===== Exercise material
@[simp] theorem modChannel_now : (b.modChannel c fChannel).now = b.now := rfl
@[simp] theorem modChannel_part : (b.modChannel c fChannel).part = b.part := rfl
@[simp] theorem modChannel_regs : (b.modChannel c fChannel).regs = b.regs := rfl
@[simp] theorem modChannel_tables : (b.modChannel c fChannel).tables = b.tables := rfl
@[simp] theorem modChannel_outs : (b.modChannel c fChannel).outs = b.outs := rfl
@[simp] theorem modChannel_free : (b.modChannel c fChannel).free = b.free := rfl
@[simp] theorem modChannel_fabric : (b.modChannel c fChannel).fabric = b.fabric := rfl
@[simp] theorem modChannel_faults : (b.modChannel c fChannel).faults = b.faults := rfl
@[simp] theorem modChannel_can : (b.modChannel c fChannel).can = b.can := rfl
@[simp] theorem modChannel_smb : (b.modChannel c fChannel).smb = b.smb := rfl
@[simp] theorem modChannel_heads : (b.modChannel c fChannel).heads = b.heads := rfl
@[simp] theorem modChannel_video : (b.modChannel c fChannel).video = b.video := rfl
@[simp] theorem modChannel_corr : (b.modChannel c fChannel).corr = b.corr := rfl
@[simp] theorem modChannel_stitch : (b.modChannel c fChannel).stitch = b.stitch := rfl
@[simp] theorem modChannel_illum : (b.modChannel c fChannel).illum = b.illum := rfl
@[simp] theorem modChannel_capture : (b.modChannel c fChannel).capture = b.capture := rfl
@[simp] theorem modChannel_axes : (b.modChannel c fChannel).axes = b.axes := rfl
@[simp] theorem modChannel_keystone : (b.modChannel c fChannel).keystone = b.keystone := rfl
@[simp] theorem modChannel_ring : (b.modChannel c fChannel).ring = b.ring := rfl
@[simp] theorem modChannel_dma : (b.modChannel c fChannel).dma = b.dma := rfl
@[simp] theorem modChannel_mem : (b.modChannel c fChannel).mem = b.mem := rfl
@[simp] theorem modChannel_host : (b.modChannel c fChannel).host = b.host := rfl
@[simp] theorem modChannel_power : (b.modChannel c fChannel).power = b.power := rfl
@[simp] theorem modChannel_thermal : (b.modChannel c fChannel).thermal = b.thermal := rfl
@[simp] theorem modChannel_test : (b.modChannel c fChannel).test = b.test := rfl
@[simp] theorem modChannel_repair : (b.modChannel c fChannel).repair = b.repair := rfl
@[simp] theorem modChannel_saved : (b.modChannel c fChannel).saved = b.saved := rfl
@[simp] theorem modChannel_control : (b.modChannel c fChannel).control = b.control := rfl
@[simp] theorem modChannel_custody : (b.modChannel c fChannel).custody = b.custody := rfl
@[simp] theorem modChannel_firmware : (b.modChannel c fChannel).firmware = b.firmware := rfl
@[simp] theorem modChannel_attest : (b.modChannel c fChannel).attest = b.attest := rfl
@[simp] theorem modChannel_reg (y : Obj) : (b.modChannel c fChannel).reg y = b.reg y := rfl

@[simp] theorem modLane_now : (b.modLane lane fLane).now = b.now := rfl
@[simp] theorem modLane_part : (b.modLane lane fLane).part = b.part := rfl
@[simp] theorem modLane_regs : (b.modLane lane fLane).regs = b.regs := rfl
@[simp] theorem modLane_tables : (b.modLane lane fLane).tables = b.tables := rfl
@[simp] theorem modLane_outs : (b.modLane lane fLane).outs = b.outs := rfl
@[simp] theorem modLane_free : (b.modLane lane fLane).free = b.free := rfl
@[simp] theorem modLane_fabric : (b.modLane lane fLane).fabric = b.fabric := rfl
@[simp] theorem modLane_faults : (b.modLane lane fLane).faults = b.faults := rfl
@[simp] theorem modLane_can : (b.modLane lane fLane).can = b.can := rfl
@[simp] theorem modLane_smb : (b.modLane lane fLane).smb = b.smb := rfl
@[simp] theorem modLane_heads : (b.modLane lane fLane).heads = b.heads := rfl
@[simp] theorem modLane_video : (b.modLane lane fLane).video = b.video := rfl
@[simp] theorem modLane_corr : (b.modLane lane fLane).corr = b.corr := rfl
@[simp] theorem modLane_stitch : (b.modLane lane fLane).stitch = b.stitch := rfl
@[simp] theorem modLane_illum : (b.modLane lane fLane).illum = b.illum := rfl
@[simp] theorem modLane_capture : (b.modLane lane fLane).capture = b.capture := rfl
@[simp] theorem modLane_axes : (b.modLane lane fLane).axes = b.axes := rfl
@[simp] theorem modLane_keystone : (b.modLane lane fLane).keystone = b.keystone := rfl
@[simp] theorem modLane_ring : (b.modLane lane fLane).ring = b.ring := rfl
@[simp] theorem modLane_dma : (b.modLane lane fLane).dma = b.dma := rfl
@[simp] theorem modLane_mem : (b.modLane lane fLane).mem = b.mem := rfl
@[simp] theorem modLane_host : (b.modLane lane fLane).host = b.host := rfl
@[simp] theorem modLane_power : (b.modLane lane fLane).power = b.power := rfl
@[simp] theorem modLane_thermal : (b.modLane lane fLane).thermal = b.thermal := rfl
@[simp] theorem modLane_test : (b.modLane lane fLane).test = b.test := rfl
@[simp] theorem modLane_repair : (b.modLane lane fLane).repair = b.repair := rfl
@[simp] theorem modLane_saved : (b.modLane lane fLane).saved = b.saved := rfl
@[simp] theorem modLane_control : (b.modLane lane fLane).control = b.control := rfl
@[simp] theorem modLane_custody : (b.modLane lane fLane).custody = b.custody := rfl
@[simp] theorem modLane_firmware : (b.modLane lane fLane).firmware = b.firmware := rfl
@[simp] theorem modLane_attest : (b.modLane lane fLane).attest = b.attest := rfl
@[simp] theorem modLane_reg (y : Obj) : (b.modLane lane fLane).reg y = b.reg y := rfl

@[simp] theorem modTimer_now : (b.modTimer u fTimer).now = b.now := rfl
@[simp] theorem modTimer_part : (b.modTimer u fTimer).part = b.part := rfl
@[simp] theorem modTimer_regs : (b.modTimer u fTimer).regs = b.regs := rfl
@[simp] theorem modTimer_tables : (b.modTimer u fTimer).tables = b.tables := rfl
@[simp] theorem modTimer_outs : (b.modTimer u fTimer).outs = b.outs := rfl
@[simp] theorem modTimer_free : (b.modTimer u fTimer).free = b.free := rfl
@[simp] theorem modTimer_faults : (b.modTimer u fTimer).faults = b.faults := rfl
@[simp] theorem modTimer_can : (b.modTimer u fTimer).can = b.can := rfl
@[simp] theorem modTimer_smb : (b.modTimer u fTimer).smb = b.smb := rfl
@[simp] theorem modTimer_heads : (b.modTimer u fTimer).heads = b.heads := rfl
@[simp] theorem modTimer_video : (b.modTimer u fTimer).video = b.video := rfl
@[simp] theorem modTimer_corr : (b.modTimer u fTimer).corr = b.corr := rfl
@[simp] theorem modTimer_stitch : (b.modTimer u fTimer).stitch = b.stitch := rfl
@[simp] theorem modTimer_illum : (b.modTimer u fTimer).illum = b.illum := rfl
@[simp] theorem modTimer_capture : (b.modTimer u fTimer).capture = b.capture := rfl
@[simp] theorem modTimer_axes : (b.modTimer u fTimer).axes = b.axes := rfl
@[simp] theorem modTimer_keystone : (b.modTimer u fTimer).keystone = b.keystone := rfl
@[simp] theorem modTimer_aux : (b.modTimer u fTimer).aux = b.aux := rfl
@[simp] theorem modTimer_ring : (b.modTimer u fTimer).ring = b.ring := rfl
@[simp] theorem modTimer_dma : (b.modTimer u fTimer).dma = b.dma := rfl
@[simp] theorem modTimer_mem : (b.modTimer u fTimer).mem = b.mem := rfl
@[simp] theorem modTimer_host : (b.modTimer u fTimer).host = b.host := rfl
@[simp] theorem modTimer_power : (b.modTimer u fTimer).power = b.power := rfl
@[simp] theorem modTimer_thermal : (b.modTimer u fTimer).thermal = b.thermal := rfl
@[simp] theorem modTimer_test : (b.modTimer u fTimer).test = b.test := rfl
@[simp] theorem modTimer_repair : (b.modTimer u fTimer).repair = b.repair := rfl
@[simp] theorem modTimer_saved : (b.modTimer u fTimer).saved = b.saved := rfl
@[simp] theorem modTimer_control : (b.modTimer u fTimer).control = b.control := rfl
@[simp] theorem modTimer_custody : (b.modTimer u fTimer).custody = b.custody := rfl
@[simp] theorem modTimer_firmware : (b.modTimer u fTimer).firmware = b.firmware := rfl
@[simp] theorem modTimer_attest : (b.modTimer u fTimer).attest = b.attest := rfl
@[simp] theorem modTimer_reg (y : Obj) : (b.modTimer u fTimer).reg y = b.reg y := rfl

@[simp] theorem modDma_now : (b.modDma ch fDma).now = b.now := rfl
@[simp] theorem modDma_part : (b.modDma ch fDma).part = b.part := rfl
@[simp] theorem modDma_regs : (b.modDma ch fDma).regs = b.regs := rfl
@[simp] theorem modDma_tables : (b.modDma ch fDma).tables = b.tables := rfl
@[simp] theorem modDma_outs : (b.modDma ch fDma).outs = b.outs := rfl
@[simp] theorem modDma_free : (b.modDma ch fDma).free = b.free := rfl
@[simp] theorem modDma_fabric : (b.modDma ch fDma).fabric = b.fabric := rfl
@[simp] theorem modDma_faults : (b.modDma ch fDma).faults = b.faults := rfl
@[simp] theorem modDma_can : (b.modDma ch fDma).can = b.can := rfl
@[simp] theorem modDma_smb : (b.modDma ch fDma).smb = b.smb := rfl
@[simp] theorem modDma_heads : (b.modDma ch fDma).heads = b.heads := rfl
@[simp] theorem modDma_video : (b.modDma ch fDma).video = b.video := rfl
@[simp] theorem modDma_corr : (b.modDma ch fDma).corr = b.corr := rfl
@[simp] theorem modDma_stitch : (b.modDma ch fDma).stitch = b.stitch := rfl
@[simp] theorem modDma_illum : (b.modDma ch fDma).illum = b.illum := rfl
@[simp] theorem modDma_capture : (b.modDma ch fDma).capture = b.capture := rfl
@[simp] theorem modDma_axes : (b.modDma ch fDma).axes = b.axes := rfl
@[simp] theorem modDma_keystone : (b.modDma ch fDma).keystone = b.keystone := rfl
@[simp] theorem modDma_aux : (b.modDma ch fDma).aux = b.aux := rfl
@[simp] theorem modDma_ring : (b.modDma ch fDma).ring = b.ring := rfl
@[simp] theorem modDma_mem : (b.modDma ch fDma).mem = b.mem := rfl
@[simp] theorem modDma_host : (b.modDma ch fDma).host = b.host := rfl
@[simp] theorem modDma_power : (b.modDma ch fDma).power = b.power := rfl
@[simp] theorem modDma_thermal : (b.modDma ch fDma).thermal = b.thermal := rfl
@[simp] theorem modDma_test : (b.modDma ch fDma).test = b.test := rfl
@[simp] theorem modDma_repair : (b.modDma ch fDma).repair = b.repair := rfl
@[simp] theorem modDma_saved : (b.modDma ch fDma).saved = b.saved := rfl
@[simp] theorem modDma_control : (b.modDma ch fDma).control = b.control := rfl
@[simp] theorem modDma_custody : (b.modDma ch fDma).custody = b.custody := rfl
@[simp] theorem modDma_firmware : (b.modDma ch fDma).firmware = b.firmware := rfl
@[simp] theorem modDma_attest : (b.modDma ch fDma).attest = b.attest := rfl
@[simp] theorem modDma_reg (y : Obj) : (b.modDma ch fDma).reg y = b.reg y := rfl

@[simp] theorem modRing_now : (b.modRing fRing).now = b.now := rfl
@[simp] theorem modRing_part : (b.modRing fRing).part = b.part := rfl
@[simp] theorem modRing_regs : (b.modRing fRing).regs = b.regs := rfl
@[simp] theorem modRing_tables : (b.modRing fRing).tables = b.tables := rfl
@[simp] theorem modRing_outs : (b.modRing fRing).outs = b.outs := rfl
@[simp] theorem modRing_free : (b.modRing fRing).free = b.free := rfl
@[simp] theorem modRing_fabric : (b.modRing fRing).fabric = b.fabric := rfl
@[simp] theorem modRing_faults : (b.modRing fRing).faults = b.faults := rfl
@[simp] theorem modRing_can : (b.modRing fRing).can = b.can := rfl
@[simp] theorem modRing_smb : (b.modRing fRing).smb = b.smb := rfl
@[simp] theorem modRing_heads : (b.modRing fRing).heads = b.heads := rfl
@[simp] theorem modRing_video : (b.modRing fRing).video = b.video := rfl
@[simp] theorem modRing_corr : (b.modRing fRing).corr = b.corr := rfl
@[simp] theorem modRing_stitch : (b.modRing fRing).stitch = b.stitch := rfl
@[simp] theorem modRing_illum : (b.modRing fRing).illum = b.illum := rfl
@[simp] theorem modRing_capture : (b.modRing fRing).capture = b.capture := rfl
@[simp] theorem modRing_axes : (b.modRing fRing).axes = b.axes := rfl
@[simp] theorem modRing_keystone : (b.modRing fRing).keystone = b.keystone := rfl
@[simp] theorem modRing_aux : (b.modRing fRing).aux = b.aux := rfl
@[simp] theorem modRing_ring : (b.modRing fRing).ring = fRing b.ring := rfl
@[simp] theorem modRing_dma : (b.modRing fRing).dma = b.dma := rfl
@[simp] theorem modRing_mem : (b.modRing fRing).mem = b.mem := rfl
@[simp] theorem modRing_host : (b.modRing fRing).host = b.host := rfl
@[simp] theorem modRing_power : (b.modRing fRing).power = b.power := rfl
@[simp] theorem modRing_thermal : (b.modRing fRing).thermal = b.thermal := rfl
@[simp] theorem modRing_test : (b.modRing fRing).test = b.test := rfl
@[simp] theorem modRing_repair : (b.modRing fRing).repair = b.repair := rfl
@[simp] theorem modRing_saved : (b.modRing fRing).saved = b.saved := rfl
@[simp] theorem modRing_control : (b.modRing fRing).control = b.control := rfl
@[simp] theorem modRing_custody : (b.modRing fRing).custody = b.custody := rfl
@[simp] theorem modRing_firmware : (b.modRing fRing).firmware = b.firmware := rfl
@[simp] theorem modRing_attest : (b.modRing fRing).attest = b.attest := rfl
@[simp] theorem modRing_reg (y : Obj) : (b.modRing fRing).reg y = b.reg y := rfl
==========
**Task goal**:
All lines above from the one with "fChannel).regs = b.regs := rfl" to the one with "fChannel).free = b.free := rfl", inclusive, should be copied exactly, and no other lines.

**Result for this task**:
@[simp] theorem modChannel_regs : (b.modChannel c fChannel).regs = b.regs := rfl
@[simp] theorem modChannel_tables : (b.modChannel c fChannel).tables = b.tables := rfl
@[simp] theorem modChannel_outs : (b.modChannel c fChannel).outs = b.outs := rfl
@[simp] theorem modChannel_free : (b.modChannel c fChannel).free = b.free := rfl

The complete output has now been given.